A+view+of+the+LGBTQ+Resource+Center+on+the+fourth+floor+of+the+Student+Union+Memorial+Center+on+Monday%2C+June+27.+UA+LGBTQ+Affairs+was+established+in+2007+to+support+the+LGBTQ+community.
Sydney Richardson

A view of the LGBTQ Resource Center on the fourth floor of the Student Union Memorial Center on Monday, June 27. UA LGBTQ Affairs was established in 2007 to support the LGBTQ community.

Pride Law and Southern Arizona Gender Alliance are putting on a clinic to assist transgender and gender-nonconforming individuals in changing their names or gender markers on official documents Nov. 15 and 17. 

The clinic does this to help people align the gender presented on their government IDs, drivers licenses and other documents with how they identify. It will take place at the University of Arizona College of Law at 1201 E. Speedway Blvd. Nov. 15 from 6-8 p.m. in Room 102 and  Nov. 17 from 10 a.m. to 1 p.m. in Room 114.

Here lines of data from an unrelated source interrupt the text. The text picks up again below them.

-- ==== Sys2Proof/Laws/Decode.lean ====
section
/-! SUPPORT. The laws of the decoder and the encoder: the fields of a word, what an accepted word is, and RX dispatch case by case. -/
namespace Sys2Proof

@[simp] theorem kindOf_eventWord (k d : Byte) : kindOf (eventWord k d) = k := by
  unfold kindOf eventWord
  ext i hi
  simp only [BitVec.getElem_extractLsb', BitVec.getLsbD_append]
  simp [show ¬ 8 + i < 8 by omega, hi]

@[simp] theorem dataOf_eventWord (k d : Byte) : dataOf (eventWord k d) = d := by
  unfold dataOf eventWord
  ext i hi
  simp only [BitVec.getElem_extractLsb', BitVec.getLsbD_append]
  simp [hi]

/-- A word is its kind and its data. -/
theorem eventWord_fields (w : EventWord) : eventWord (kindOf w) (dataOf w) = w := by
  unfold kindOf dataOf eventWord
  ext i hi
  simp only [BitVec.getElem_append, BitVec.getElem_extractLsb']
  split
  · simp [BitVec.getLsbD_eq_getElem hi]
  · next h => rw [show 8 + (i - 8) = i by omega, BitVec.getLsbD_eq_getElem hi]

/-- A word of kind RX spells its byte. -/
theorem decodeEvent_rx (d : Byte) : decodeEvent (eventWord 0x01 d) = .ok (.rx d) := by
  simp [decodeEvent]

/-- What an accepted word is, event by event. -/
theorem decodeEvent_ok {w : EventWord} {e : Event} (h : decodeEvent w = .ok e) :
    (e = .rx (dataOf w) ∧ kindOf w = 0x01) ∨ (e = .btn ∧ w = 0x0200) ∨ (e = .tick ∧ w = 0x0300) ∨
    (e = .pwrOff ∧ w = 0x0400) ∨ (e = .pwrOn ∧ w = 0x0500) := by
  have hw := eventWord_fields w
  unfold decodeEvent withoutData at h
  split at h
  · next h1 => simp at h; exact .inl ⟨h.symm, h1⟩
  · split at h
    · next h2 =>
      split at h
      · next h0 => simp at h; exact .inr (.inl ⟨h.symm, by rw [← hw, h2, h0]; rfl⟩)
      · simp at h
    · split at h
      · next h2 =>
        split at h
        · next h0 => simp at h; exact .inr (.inr (.inl ⟨h.symm, by rw [← hw, h2, h0]; rfl⟩))
        · simp at h
      · split at h
        · next h2 =>
          split at h
          · next h0 => simp at h; exact .inr (.inr (.inr (.inl ⟨h.symm, by rw [← hw, h2, h0]; rfl⟩)))
          · simp at h
        · split at h
          · next h2 =>
            split at h
            · next h0 => simp at h; exact .inr (.inr (.inr (.inr ⟨h.symm, by rw [← hw, h2, h0]; rfl⟩)))
            · simp at h
          · simp at h

/-- RX dispatch, case by case (R151). -/
theorem selectRx_cases (c : RxContext) (d : Byte) :
    (c.powered = false ∧ selectRx c d = .rxOff d) ∨
    (c.powered = true ∧ c.listening = false ∧ selectRx c d = .rxDrop d) ∨
    (c.powered = true ∧ c.listening = true ∧ c.collecting = false ∧ d = sentinel ∧ selectRx c d = .rxSentinel) ∨
    (c.powered = true ∧ c.listening = true ∧ c.collecting = false ∧ d ≠ sentinel ∧ selectRx c d = .rxIgnored d) ∨
    (c.powered = true ∧ c.listening = true ∧ c.collecting = true ∧ c.lastKey = false ∧ selectRx c d = .rxKey d) ∨
    (c.powered = true ∧ c.listening = true ∧ c.collecting = true ∧ c.lastKey = true ∧ selectRx c d = .rxKeyLast d) := by
  obtain ⟨p, l, k, z⟩ := c
  cases p <;> cases l <;> cases k <;> cases z <;> by_cases hd : d = sentinel <;> simp [selectRx, hd]

/-- What an accepted word names in a context. -/
theorem decode_ok {c : RxContext} {w : EventWord} {i : Instr} (h : decode c w = .ok i) :
    (i = selectRx c (dataOf w) ∧ kindOf w = 0x01) ∨ (i = .btn ∧ w = 0x0200) ∨ (i = .tick ∧ w = 0x0300) ∨
    (i = .pwrOff ∧ w = 0x0400) ∨ (i = .pwrOn ∧ w = 0x0500) := by
  unfold decode at h
  split at h
  · next e he =>
    simp only [Except.ok.injEq] at h
    rcases decodeEvent_ok he with ⟨rfl, hk⟩ | ⟨rfl, hk⟩ | ⟨rfl, hk⟩ | ⟨rfl, hk⟩ | ⟨rfl, hk⟩ <;>
      simp only [selectOp] at h
    · exact .inl ⟨h.symm, hk⟩
    · exact .inr (.inl ⟨h.symm, hk⟩)
    · exact .inr (.inr (.inl ⟨h.symm, hk⟩))
    · exact .inr (.inr (.inr (.inl ⟨h.symm, hk⟩)))
    · exact .inr (.inr (.inr (.inr ⟨h.symm, hk⟩)))
  · simp at h

/-- An RX word names the operation RX dispatch selects. -/
theorem decode_rx (c : RxContext) (d : Byte) : decode c (eventWord 0x01 d) = .ok (selectRx c d) := by
  rw [decode, decodeEvent_rx]
  rfl

@[simp] theorem decode_btn (c : RxContext) : decode c 0x0200 = .ok .btn := rfl
@[simp] theorem decode_tick (c : RxContext) : decode c 0x0300 = .ok .tick := rfl
@[simp] theorem decode_pwrOff (c : RxContext) : decode c 0x0400 = .ok .pwrOff := rfl
@[simp] theorem decode_pwrOn (c : RxContext) : decode c 0x0500 = .ok .pwrOn := rfl

/-- What is decoded applies in its context (R74). -/
theorem decode_admits {c : RxContext} {w : EventWord} {i : Instr} (h : decode c w = .ok i) : c.admits i = true := by
  rcases decode_ok h with ⟨rfl, hk⟩ | ⟨rfl, hk⟩ | ⟨rfl, hk⟩ | ⟨rfl, hk⟩ | ⟨rfl, hk⟩ <;> try rfl
  rcases selectRx_cases c (dataOf w) with ⟨h1,h⟩|⟨h1,h2,h⟩|⟨h1,h2,h3,h4,h⟩|⟨h1,h2,h3,h4,h⟩|⟨h1,h2,h3,h4,h⟩|⟨h1,h2,h3,h4,h⟩ <;> rw [h] <;> simp [*, RxContext.admits]

/-- An RX word names no other event's operation. -/
theorem selectRx_ne (c : RxContext) (d : Byte) :
    selectRx c d ≠ .btn ∧ selectRx c d ≠ .tick ∧ selectRx c d ≠ .pwrOff ∧ selectRx c d ≠ .pwrOn := by
  obtain ⟨p, l, k, z⟩ := c
  cases p <;> cases l <;> cases k <;> cases z <;> by_cases hd : d = sentinel <;> simp [selectRx, hd]

/-- The one word of the operation. -/
theorem decode_eq_btn {c : RxContext} {w : EventWord} (h : decode c w = .ok .btn) : w = 0x0200 := by
  rcases decode_ok h with ⟨e, -⟩ | ⟨e, hw⟩ | ⟨e, hw⟩ | ⟨e, hw⟩ | ⟨e, hw⟩
  · exact absurd e.symm (selectRx_ne c (dataOf w)).1
  all_goals first | exact hw | cases e

/-- The one word of the operation. -/
theorem decode_eq_tick {c : RxContext} {w : EventWord} (h : decode c w = .ok .tick) : w = 0x0300 := by
  rcases decode_ok h with ⟨e, -⟩ | ⟨e, hw⟩ | ⟨e, hw⟩ | ⟨e, hw⟩ | ⟨e, hw⟩
  · exact absurd e.symm (selectRx_ne c (dataOf w)).2.1
  all_goals first | exact hw | cases e

/-- The one word of the operation. -/
theorem decode_eq_pwrOff {c : RxContext} {w : EventWord} (h : decode c w = .ok .pwrOff) : w = 0x0400 := by
  rcases decode_ok h with ⟨e, -⟩ | ⟨e, hw⟩ | ⟨e, hw⟩ | ⟨e, hw⟩ | ⟨e, hw⟩
  · exact absurd e.symm (selectRx_ne c (dataOf w)).2.2.1
  all_goals first | exact hw | cases e

/-- The one word of the operation. -/
theorem decode_eq_pwrOn {c : RxContext} {w : EventWord} (h : decode c w = .ok .pwrOn) : w = 0x0500 := by
  rcases decode_ok h with ⟨e, -⟩ | ⟨e, hw⟩ | ⟨e, hw⟩ | ⟨e, hw⟩ | ⟨e, hw⟩
  · exact absurd e.symm (selectRx_ne c (dataOf w)).2.2.2
  all_goals first | exact hw | cases e

end Sys2Proof
end

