theorem witness_EveryEventIsAccepted :
    idle.cfg.wf = true ∧ Next { idle with events := [0x0600] } 0x0600 [] ∧ idle.events = [] := by decide

/-- Both refusals a step can end in. -/
theorem witness_EveryEventIsAccepted_refusals :
    step idle = .refused .noEvent ∧ step { idle with cfg := { small with tps := 0 } } = .refused .configuration := ⟨rfl, rfl⟩

theorem witness_RxOffChangesNothing : unpowered.powered = false ∧ unpowered.cfg.wf = true := by decide

theorem witness_UnpoweredIgnoresRxButtonAndPowerOff :
    unpowered.cfg.wf = true ∧ unpowered.powered = false ∧ Next { unpowered with events := [0x01AA] } 0x01AA [] ∧
    kindOf 0x01AA = 0x01 ∧ (0x0200 : EventWord) = encode .btn ∧ (0x0400 : EventWord) = encode .pwrOff := by decide

theorem witness_RxDropSetsTheStickyBit :
    dormant.powered = true ∧ dormant.clDevState = .dormant ∧ displaying.powered = true ∧
    displaying.clDevState = .displaying ∧ dormant.cfg.wf = true := by decide

theorem witness_ReservedDeviceStateIsAFault :
    { dormant with clDevState := .reserved }.powered = true ∧ { dormant with clDevState := .reserved }.clDevState = .reserved := by
  decide

theorem witness_RxIgnoredEchoesTheByte :
    idle.powered = true ∧ idle.clDevState = .listening ∧ idle.pfState = .idle ∧ (0xAB : Byte) ≠ 0xAA ∧ idle.cfg.wf = true := by
  decide

/-- The boundary of one and two digits. -/
theorem witness_HexEchoSpellsTheByte : (0x0F : Byte).toNat < 16 ∧ 16 ≤ (0x10 : Byte).toNat := by decide

theorem witness_RxSentinelStartsAFrame :
    idle.powered = true ∧ idle.clDevState = .listening ∧ idle.pfState = .idle ∧ idle.cfg.wf = true := by decide

theorem witness_RxKeyStoresOneByte :
    collecting.powered = true ∧ collecting.clDevState = .listening ∧ collecting.pfState = .collecting ∧
    { collecting with pfIdx := 0 }.pfIdx < collecting.cfg.keyLen - 1 ∧ collecting.cfg.wf = true := by decide

theorem witness_RxKeyLastCommitsTheFrame :
    collecting.cfg.wf = true ∧ collecting.powered = true ∧ collecting.clDevState = .listening ∧
    collecting.pfState = .collecting ∧ collecting.pfIdx = collecting.cfg.keyLen - 1 ∧
    collecting.pfBuf.length = collecting.cfg.keyLen ∧ Memory.wf collecting.ks = true := by decide

theorem witness_CommitWritesOnlyDifferingBytes :
    collecting.cfg.wf = true ∧ collecting.pfBuf.length = collecting.cfg.keyLen ∧ Memory.wf collecting.ks = true := by decide

theorem witness_FramerTickCountsTheDeadline :
    (idle.cfg.wf = true ∧ idle.powered = true ∧ idle.clDevState = .listening ∧ idle.pfState = .idle) ∧
    (collecting.pfState = .collecting ∧ collecting.pfTimer = 1) ∧ 1 < { collecting with pfTimer := 2 }.pfTimer := by decide

theorem witness_FullFrameProvisionsItsKey :
    Invariant { idle with events := frameWords [0xAA, 0xFF] ++ [0x0300] } ∧ idle.powered = true ∧
    idle.clDevState = .listening ∧ idle.pfState = .idle ∧ ([0xAA, 0xFF] : List Byte).length = idle.cfg.keyLen :=
  ⟨invariant_of (by decide) (by decide), by decide⟩

theorem witness_PartialFrameTimesOut :
    Invariant { collecting with events := List.replicate collecting.pfTimer (encode .tick) ++ [0x0200] } ∧
    collecting.powered = true ∧ collecting.pfState = .collecting ∧ 0 < collecting.pfTimer :=
  ⟨invariant_of (by decide) (by decide), by decide⟩

/-- A commit, a boot that writes, and a step that leaves the store alone. -/
theorem witness_KeyStoreChangesOnlyAtCommitAndBoot :
    Next { collecting with events := [0x0142] } 0x0142 [] ∧
    field (step { collecting with events := [0x0142] }) (·.ksLog) = some [(0, 0x41), (1, 0x42)] ∧
    field (step { unpowered with events := [0x0500] }) (·.ksLog) = some [(0, 0x00), (1, 0x00)] ∧
    field (step { idle with events := [0x0200] }) (·.ksLog) = some [] := by decide

theorem witness_KsUpdateWritesOnlyAChange :
    1 < idle.cfg.keyLen ∧ Memory.wf idle.ks = true ∧ Memory.read idle.ks 1 = 0x32 ∧ Memory.read idle.ks 1 ≠ 0xFF := by decide

theorem witness_ComputePadsXorsTheKey : ([0x31, 0x32] : List Byte).length = idle.cfg.keyLen ∧ idle.cfg.wf = true := by decide

theorem witness_CounterBytesAreBigEndian : 1 ≤ small.timestep ∧ 1 ≤ Config.taken.timestep := by decide

theorem witness_TruncationSelectsMasksAndReduces :
    (List.replicate 20 (0x0F : Byte)).length = 20 ∧ (List.replicate 32 (0x0F : Byte)).length = 32 ∧
    ([0x00, 0x00, 0x00, 0x01] : List Byte).length - 1 <
      (byteAt [0x00, 0x00, 0x00, 0x01] (([0x00, 0x00, 0x00, 0x01] : List Byte).length - 1)).toNat % 16 + 3 := by decide

theorem witness_GenerateIssuesEightCommands :
    dormant.cfg.wf = true ∧ dormant.oePadsValid = true ∧ { dormant with oePadsValid := false }.oePadsValid = false := by decide

/-- Two times of one window, in two devices that differ in their Key Stores. -/
theorem witness_CodeDependsOnPadsAndWindowOnly :
    dormant.cfg = { dormant with ks := [] }.cfg ∧ dormant.oeIpad = { dormant with ks := [] }.oeIpad ∧
    dormant.oeOpad = { dormant with ks := [] }.oeOpad ∧ dormant.oePadsValid = { dormant with ks := [] }.oePadsValid ∧
    (4 : BitVec 64).toNat / dormant.cfg.timestep = (5 : BitVec 64).toNat / dormant.cfg.timestep := by decide

theorem witness_DisplayShowsTheHotpOfTheStoredKey :
    Invariant { dormant with clPendingWake := true } ∧ dormant.powered = true ∧ dormant.oePadsValid = true ∧
    WakeServed { dormant with clPendingWake := true } ∧ WakeServed { idle with clPendingWake := true } :=
  ⟨invariant_of (by decide) (by decide), by decide⟩

theorem witness_DigitsSpellTheCode : 0 < 1000000 ∧ 999999 < 1000000 ∧ (0x30 : Byte) ∈ digits6 0 := by decide

theorem witness_InvalidPadsShowNothing :
    Invariant { dormant with oePadsValid := false, clPendingWake := true } ∧ dormant.powered = true ∧
    WakeServed { dormant with oePadsValid := false, clPendingWake := true } :=
  ⟨invariant_of (by decide) (by decide), by decide⟩

theorem witness_TickAdvancesTheCounter :
    (dormant.cfg.wf = true ∧ dormant.powered = true ∧ dormant.clDevState ≠ .reserved) ∧ unpowered.powered = false := by decide

/-- The four outcomes: unchanged, one more, a PWR_ON under UPTIME, the wrap. -/
theorem witness_TimeIsMonotone :
    Next { idle with events := [0x0200] } 0x0200 [] ∧ idle.tcSec.toNat < idle.cfg.timeModulus ∧
    field (step { idle with events := [0x0200] }) (·.tcSec) = some 5 ∧
    field (step { idle with events := [0x0300] }) (·.tcSec) = some 6 ∧
    field (step { idle with events := [0x0500], cfg := { small with timeStrategy := .uptime } }) (·.tcSec) = some 0 ∧
    field (step { idle with events := [0x0300], tcSec := 0xFFFFFFFFFFFFFFFF }) (·.tcSec) = some 0 := by decide

/-- A tick that opens a window and one that does not. -/
theorem witness_WindowAdvancesAtMultiplesOfTheTimestep :
    idle.cfg.wf = true ∧ idle.tcSec.toNat + 1 < idle.cfg.timeModulus ∧
    field (exec .tick idle) (fun t => (t.tcSec, window t.cfg t.tcSec)) = some (6, 3) ∧ window idle.cfg idle.tcSec = 2 ∧
    field (exec .tick { idle with tcSec := 6 }) (fun t => (t.tcSec, window t.cfg t.tcSec)) = some (7, 3) := by decide

theorem witness_ProvTimeoutIsTheLeastTickCount : 2000 * small.tps ≤ 4 * 1000 ∧ ¬ 2000 * small.tps ≤ 3 * 1000 := by decide

theorem witness_ButtonOnlySetsThePendingWake :
    idle.powered = true ∧ unpowered.powered = false ∧ idle.cfg.wf = true := by decide

theorem witness_HeldButtonMakesOneDisplay :
    Invariant { dormant with events := List.replicate (2 + 1) (encode .btn) ++ encode .tick :: [] } ∧ dormant.powered = true ∧
    dormant.clDevState = .dormant ∧ dormant.oePadsValid = true :=
  ⟨invariant_of (by decide) (by decide), by decide⟩

theorem witness_WakeStartsTheDisplay :
    Invariant { idle with clPendingWake := true } ∧ idle.powered = true ∧ idle.oePadsValid = true ∧
    WakeServed { idle with clPendingWake := true } := ⟨invariant_of (by decide) (by decide), by decide⟩

/-- The invariant state of each clause: a wake, CONTINUOUS, the last tick of the period and one before it. -/
theorem witness_DormantPoll :
    Invariant { dormant with clPendingWake := true } ∧ Invariant dormant ∧ Invariant { dormant with clListenTimer := 2 } ∧
    Invariant { dormant with cfg := { small with listenMode := .continuous }, clListenTimer := 0 } ∧
    dormant.powered = true ∧ dormant.clDevState = .dormant ∧ dormant.clPendingWake = false ∧
    dormant.cfg.listenMode = .periodic ∧ dormant.clListenTimer = 1 :=
  ⟨invariant_of (by decide) (by decide), dormant_inv, invariant_of (by decide) (by decide),
    invariant_of (by decide) (by decide), by decide⟩

/-- The invariant state of each clause: a frame in flight, a wake, CONTINUOUS, the window's last tick and one before it. -/
theorem witness_ListeningPoll :
    Invariant { collecting with pfTimer := 2 } ∧ Invariant { idle with clPendingWake := true } ∧
    Invariant { idle with cfg := { small with listenMode := .continuous }, clListenTimer := 0 } ∧ Invariant idle ∧
    Invariant { idle with clListenTimer := 0 } ∧ Invariant { idle with clListenTimer := 2 } ∧
    idle.powered = true ∧ idle.clDevState = .listening ∧ idle.clListenTimer ≤ 1 :=
  ⟨invariant_of (by decide) (by decide), invariant_of (by decide) (by decide), invariant_of (by decide) (by decide), idle_inv,
    invariant_of (by decide) (by decide), invariant_of (by decide) (by decide), by decide⟩
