-- ==== Sys2Proof/Machine/Step.lean ====
section
/-! DEFINITION. One step of the machine: the event whose turn it is. -/

namespace Sys2Proof.Machine

/-- The caller's turn: the command at the port is decoded and executed; with none there, nothing is issued (R216). -/
def callerStep (s : State) : Host.Outcome State Fault Refusal :=
  match fetchCommand s with
  | none => .next s
  | some (c, t) =>
    match decode t.params.lenMsbFirst (.command c) with
    | .ok i => exec i t
    | .error _ => .refused (.unknownCommand c.code)

/-- One step: the turn is taken off the script and its event happens (`00_scope.md` section 7, R61; log 2). -/
def step (s : State) : Host.Outcome State Fault Refusal :=
  let t := s.setTurns s.turns.tail
  match s.nextTurn with
  | .caller => callerStep t
  | .sender => senderStep t
  | .receiver => receiverStep t
  | .reset => .next (resetEvent t)
  | .abandon engine => .next (abandon engine t)
  | .link queue answer => linkEvent queue answer t
  | .writeSrc off b => writeSrcEvent off b t
  | .writeDst off b => writeDstEvent off b t
  | .readDst off => readDstEvent off t

/-- The state with a row's bits at the command port, the caller's turn next (log 3). -/
def State.withFetchWord (s : State) (nbits w : Nat) : State := placeCommand s nbits w

end Sys2Proof.Machine
end

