-- ==== Sys2Proof/Safety.lean ====
section
/-! DEFINITION. What counts as a safe state and a safe step, and the plain descriptions the claims compare the machine with:
the logical frame of a wire row, the bytes of a buffer, the frames of a transfer. -/

namespace Sys2Proof.Machine

/-! ### The invariant -/

/-- The receiver's registers agree with each other (R24, R25, R181, R186). -/
def Receiver.Ok (r : Receiver) : Prop :=
  (r.state = .awaitingStart → r.started = false) ∧
  (r.state = .awaitingMore → r.started = true ∧ r.totalLength.toNat ≤ r.capacity.toNat ∧
    r.receivedLength.toNat ≤ r.totalLength.toNat) ∧
  (r.live = true → r.base.toNat + r.capacity.toNat ≤ offsetSpace) ∧
  (r.live = true → r.op = .receive → r.base = 0) ∧
  (r.live = true → r.op = .receiveBytes →
    r.base = r.rbAccumulated ∧ r.rbAccumulated.toNat + r.capacity.toNat = r.rbLength.toNat)

/-- The sender's registers agree with each other (R131, R132, R134, R140). -/
def Sender.Ok (t : Sender) : Prop :=
  (t.busy = true → t.total.toNat ≤ t.mode.maxTransfer ∧ t.base.toNat + t.total.toNat ≤ offsetSpace) ∧
  (t.phase = .start → t.sent = 0 ∧ t.seq = 0) ∧
  (t.phase = .body → t.sent.toNat < t.total.toNat ∧
    t.sent.toNat = t.mode.startCapacity + t.seq.toNat * t.mode.consecutiveCapacity) ∧
  (t.busy = true → t.op = .sendTransfer → t.base = 0) ∧
  (t.busy = true → t.op = .send →
    t.base = t.msgOff ∧ t.total.toNat = nextSlice t.mode t.msgLen.toNat t.msgOff.toNat ∧
    t.msgOff.toNat + t.total.toNat ≤ t.msgLen.toNat)

/-- A byte space in canonical form, within the offsets that exist (R38). -/
def Memory.Ok (m : Memory) : Prop := Memory.wf m ∧ ∀ c ∈ m, c.1 < offsetSpace

/-- Every raw frame in the adapter, sent, or returned to the caller has at most the 255 bytes of an 8-bit `length` (R12,
R35). -/
def State.FramesOk (s : State) : Prop :=
  (∀ r ∈ s.link.queue, r.wf = true) ∧ (∀ r ∈ s.link.sent, r.wf = true) ∧
  ∀ r, s.codec = some (.raw r) → r.wf = true

/-- The invariant every step keeps. -/
def State.Inv (s : State) : Prop :=
  s.rx.Ok ∧ s.tx.Ok ∧ Memory.Ok s.src ∧ Memory.Ok s.dst ∧ (∀ r ∈ s.dstUndefined, r.lo < r.hi) ∧ s.FramesOk

/-! ### What a claim says of two states -/

/-- The receiver may have moved, and nothing else but DST, the adapter's queue, the StepResult and the free index. -/
def ReceiverOnly (s t : State) : Prop :=
  t.tx = s.tx ∧ t.params = s.params ∧ t.src = s.src ∧ t.commands = s.commands ∧ t.codec = s.codec ∧ t.turns = s.turns ∧
  t.dstRead = s.dstRead ∧ t.link = { s.link with queue := t.link.queue }

/-- The sender may have moved, and nothing else but the adapter. -/
def SenderOnly (s t : State) : Prop := t = { s with tx := t.tx, link := t.link }

/-- Every byte of DST reads as before, for a caller that may read it. -/
def DstUnchanged (s t : State) : Prop := ∀ a, t.readDst a = s.readDst a

/-- The caller reads `data` at the offsets from `off` on, and every other byte of DST as before. -/
def DstStored (s t : State) (off : Nat) (data : List Byte) : Prop :=
  (∀ k (h : k < data.length), t.readDst (off + k) = data[k]) ∧
  (∀ a, a < off ∨ off + data.length ≤ a → t.readDst a = s.readDst a)

/-- The caller reads every byte of DST outside the receive's buffer as before; inside it the content is undefined (R57). -/
def DstUndefinedInside (s t : State) : Prop :=
  ∀ a, a < s.rx.base.toNat ∨ s.rx.base.toNat + s.rx.capacity.toNat ≤ a → t.readDst a = s.readDst a

/-- A receiver step that raised `e` (R210, R212): the state and the error code are written, nothing is stored, the step
answers Failed, and the caller's buffer is undefined inside, untouched outside (R57). -/
def ReceiverFailed (e : ErrorCode) (s t : State) : Prop :=
  t.rx = { s.rx with state := .failed, error := e } ∧ t.poll = some (.failed e) ∧ t.dst = s.dst ∧
  ReceiverOnly s t ∧ t.link = s.link ∧ DstUndefinedInside s t

/-- What an abandoned operation leaves of itself (R231): the frames sent and those still queued, and, of a receive, the bytes
it has stored, from offset 0 on, undefined to the caller (any value, log 8). The caller reads every other byte as before. -/
def TracesOnly (s t : State) : Prop :=
  t.src = s.src ∧ t.dst = s.dst ∧ t.params = s.params ∧ t.link = s.link ∧
  ∀ n, n = (if s.rx.op = .receiveBytes then s.rx.rbAccumulated.toNat else 0) +
      (if s.rx.started then s.rx.receivedLength.toNat else 0) →
    (∀ a, s.rx.live = true → a < n → ∃ stamp, t.readDst a = Config.freeByte stamp a) ∧
    (∀ a, s.rx.live = false ∨ n ≤ a → t.readDst a = s.readDst a)

/-- The adapter takes the next frame it is handed (R218, R221). -/
def Link.accepts (l : Link) : Bool := l.adapter = .loopback || l.answer

/-- The adapter after it has taken a frame (R218, R221). -/
def Link.taking (l : Link) (raw : RawFrame) : Link :=
  match l.adapter with
  | .loopback => { l with queue := l.queue ++ [raw], sent := l.sent ++ [raw] }
  | .driver => { l with sent := l.sent ++ [raw] }

/-! ### The frames of a transfer (R130 to R138), without the step form -/

/-- How many CONSECUTIVE frames a transfer of `len` bytes has (R138). -/
def consecutiveCount (m : Mode) (len : Nat) : Nat :=
  let r := len - m.startCapacity
  if r ≤ m.endCapacity then 0 else (r - m.endCapacity + m.consecutiveCapacity - 1) / m.consecutiveCapacity

/-- How many frames a transfer of `len` bytes has (R138). -/
def frameCount (m : Mode) (len : Nat) : Nat :=
  if len ≤ m.startCapacity then 1 else consecutiveCount m len + 2

/-- The frames of the transfer of the payload `p`, in the order they are sent (R131, R132, R133, R134). -/
def transferFrames (msbFirst : Bool) (m : Mode) (id : Word) (p : List Byte) : List RawFrame :=
  let k := consecutiveCount m p.length
  ⟨id, layoutStart msbFirst m (word p.length) (p.take m.startCapacity)⟩ ::
    if p.length ≤ m.startCapacity then []
    else
      (List.range k).map (fun j => ⟨id, layoutConsecutive (BitVec.ofNat 8 j)
        ((p.drop (m.startCapacity + j * m.consecutiveCapacity)).take m.consecutiveCapacity)⟩) ++
      [⟨id, layoutEnd (p.drop (m.startCapacity + k * m.consecutiveCapacity))⟩]

/-- The bytes of SRC from offset `off`. -/
def State.srcBytes (s : State) (off n : Nat) : List Byte := (List.range n).map (fun k => s.readSrc (off + k))

end Sys2Proof.Machine

namespace Sys2Proof

/-- The Mode, the id and the logical frame of a wire row (R72 to R77, R111 to R115); an operation has none. -/
def Instr.asFrame : Instr → Option (Mode × Word × LogicalFrame)
  | .startC id total data => some (.classic, id, .start (total.setWidth 32) data)
  | .startX id total data => some (.extended, id, .start (total.setWidth 32) data)
  | .consecutiveC id sequence data => some (.classic, id, .consecutive sequence data)
  | .consecutiveX id sequence data => some (.extended, id, .consecutive sequence data)
  | .endC id data => some (.classic, id, .endOf data)
  | .endX id data => some (.extended, id, .endOf data)
  | .flowcontrolC id command _ => some (.classic, id, .flowControl command)
  | .flowcontrolX id command _ => some (.extended, id, .flowControl command)
  | .errorC id code _ => some (.classic, id, .error code)
  | .errorX id code _ => some (.extended, id, .error code)
  | .encStart _ _ _ _ | .encCons _ _ _ _ | .encEnd _ _ _ | .encFc _ _ _ | .encErr _ _ _ | .decode _ _
  | .sendTransfer _ _ _ | .send _ _ _ | .pollOnce _ | .receive _ _ | .receiveBytes _ _ => none

/-- The ENC operation that encodes a logical frame (R100). -/
def LogicalFrame.enc (m : Mode) (id : Word) : LogicalFrame → Instr
  | .start total data => .encStart m id total data
  | .consecutive sequence data => .encCons m id sequence data
  | .endOf data => .encEnd m id data
  | .flowControl command => .encFc m id command
  | .error code => .encErr m id code

end Sys2Proof
end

Pride Law is a group of law students in the University of Arizona James E. Rogers College of Law that have an interest in legal issues regarding LGBTQ rights. It’s also a club that brings together people from the LGBTQ community.

“We’re just a group of LGBT folks and allies that want to spend time together,” said Ashley Daltrey, president of Pride Law.

The biggest event they hold is the Name & Gender Marker Change Clinic. This year it will be held in both the fall and spring. According to Daltrey, this is the fifth year the clinic has been hosted and the first time they have decided to do it twice in one year.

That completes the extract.